> Instructions for the task
Gather every line below where "memoryUnknownAccess" appears.

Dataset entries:
=====

-- ==== Sys2Proof/Machine/Step.lean ====
section
/-! DEFINITION. One step of the engine (43_decode_dispatch.md R210, R219). -/

namespace Sys2Proof.Machine

/-- The step of R219: nothing while halted (R211), else fetch, decode, dispatch. -/
def step (s : State) : Host.Outcome State Fault Refusal :=
  match s.halt with
  | some r => .fault (.halted r)
  | none =>
    match fetch s with
    | .unknown a t => takeFatal (.memoryUnknownAccess a) t
    | .done w t =>
      match decodeWord w with
      | .ok i => exec i t
      | .error _ => takeUnimplemented w t

/-- The state with the instruction of an opcode-table row stored where the next fetch reads, and no halt in the way
of that step (log entry 8). -/
def State.withFetchWord (s : State) (nbits w : Nat) : State :=
  { placeBytes s.pc.toNat (emitWord (tableWord nbits w)) s with halt := none }

end Sys2Proof.Machine
end

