-- ==== Sys2Proof/Laws/Step.lean ====
section
/-! SUPPORT. Everything a dispatched instruction and a step can do, said once. -/

namespace Sys2Proof.Machine

/-- Everything `exec` can do: an executable instruction writes one general register, an encode-only one takes the
fatal condition with its own word. -/
theorem exec_cases (i : Instr) (s : State) :
    (i.executes = true ∧ ∃ d v, exec i s = .next (writeReg d v s)) ∨
    (i.executes = false ∧ exec i s = takeUnimplemented (encode i) s) := by
  cases i with
  | sll rd rt shamt => exact .inl ⟨rfl, _, _, rfl⟩
  | srl rd rt shamt => exact .inl ⟨rfl, _, _, rfl⟩
  | add rd rs rt => exact .inl ⟨rfl, _, _, rfl⟩
  | sub rd rs rt => exact .inl ⟨rfl, _, _, rfl⟩
  | xor rd rs rt => exact .inl ⟨rfl, _, _, rfl⟩
  | ori rt rs imm => exact .inl ⟨rfl, _, _, rfl⟩
  | lui rt imm => exact .inl ⟨rfl, _, _, rfl⟩
  | lw rt imm rs => exact .inr ⟨rfl, rfl⟩
  | beq rs rt imm => exact .inr ⟨rfl, rfl⟩
  | j target => exact .inr ⟨rfl, rfl⟩

/-- A halted engine has no step (R211). -/
theorem step_halted {s : State} {r : HaltReason} (h : s.halt = some r) : step s = .fault (.halted r) := by
  simp [step, h]

/-- A step whose fetch fails (R212). -/
theorem step_unknown {s t : State} {a : Nat} (hs : s.halt = none) (h : fetch s = .unknown a t) :
    step s = .next (markHalt (.memoryUnknownAccess a) t) := by
  simp [step, hs, h, takeFatal]

/-- A step whose word the engine's decode does not select (R215), an encode-only row's among them. -/
theorem step_unimplemented {s t : State} {w : Word} (hs : s.halt = none) (h : fetch s = .done w t)
    (hd : engineDecode w = none) :
    step s = .next (markHalt (.unimplementedInstruction w (t.pc - Config.pcStep)) t) := by
  cases hw : decodeWord w with
  | error e => simp [step, hs, h, hw, takeUnimplemented, takeFatal]
  | ok i =>
    obtain ⟨he, hi⟩ := decodeWord_beyond_engine hd hw
    obtain ⟨ht, -⟩ | ⟨-, hx⟩ := exec_cases i t
    · simp [he] at ht
    · simp [step, hs, h, hw, hx, hi, takeUnimplemented, takeFatal]

/-- A step whose word the engine's decode selects (R219). -/
theorem step_exec {s t : State} {w : Word} {i : Instr} (hs : s.halt = none) (h : fetch s = .done w t)
    (hd : engineDecode w = some i) : step s = exec i t := by
  simp [step, hs, h, decodeWord_of_engine hd]

/-- Everything a step can do: nothing while halted; the fatal condition of the first unmapped byte at `pc`; the fatal
condition of a word the engine's decode does not select; or one register write after the fetch. -/
theorem step_cases (s : State) :
    (∃ r, s.halt = some r ∧ step s = .fault (.halted r)) ∨
    (s.halt = none ∧ ∃ j, j < 4 ∧ byteAt s.regions (s.pc.toNat + j) = .unmapped ∧
      (∀ l, l < j → byteAt s.regions (s.pc.toNat + l) ≠ .unmapped) ∧
      step s = .next (markHalt (.memoryUnknownAccess (s.pc.toNat + j))
        { s with uninitSeen := s.uninitSeen || anyUninit s.regions s.pc.toNat j })) ∨
    (s.halt = none ∧ ∃ w, peekWord s.regions s.pc.toNat = some w ∧ engineDecode w = none ∧
      step s = .next (markHalt (.unimplementedInstruction w s.pc) (afterFetch s))) ∨
    (s.halt = none ∧ ∃ w i d v, peekWord s.regions s.pc.toNat = some w ∧ engineDecode w = some i ∧
      step s = exec i (afterFetch s) ∧ step s = .next (writeReg d v (afterFetch s))) := by
  rcases Option.eq_none_or_eq_some s.halt with hs | ⟨r, hr⟩
  · cases hp : peekWord s.regions s.pc.toNat with
    | none =>
      obtain ⟨j, hj, hu, hm⟩ := peekWord_eq_none.1 hp
      exact .inr (.inl ⟨hs, j, hj, hu, hm, step_unknown hs (fetch_first_unmapped hj hu hm)⟩)
    | some w =>
      have hf := fetch_of_peekWord hp
      cases hd : engineDecode w with
      | none =>
        have h := step_unimplemented hs hf hd
        rw [afterFetch_pc, BitVec.add_sub_cancel] at h
        exact .inr (.inr (.inl ⟨hs, w, rfl, hd, h⟩))
      | some i =>
        have h := step_exec hs hf hd
        obtain ⟨-, d, v, hx⟩ | ⟨he, -⟩ := exec_cases i (afterFetch s)
        · exact .inr (.inr (.inr ⟨hs, w, i, d, v, rfl, hd, h, h.trans hx⟩))
        · simp [engineDecode_executes hd] at he
  · exact .inl ⟨r, hr, step_halted hr⟩

end Sys2Proof.Machine
end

=====

> Worked solution
    | .unknown a t => takeFatal (.memoryUnknownAccess a) t
    step s = .next (markHalt (.memoryUnknownAccess a) t) := by
      step s = .next (markHalt (.memoryUnknownAccess (s.pc.toNat + j))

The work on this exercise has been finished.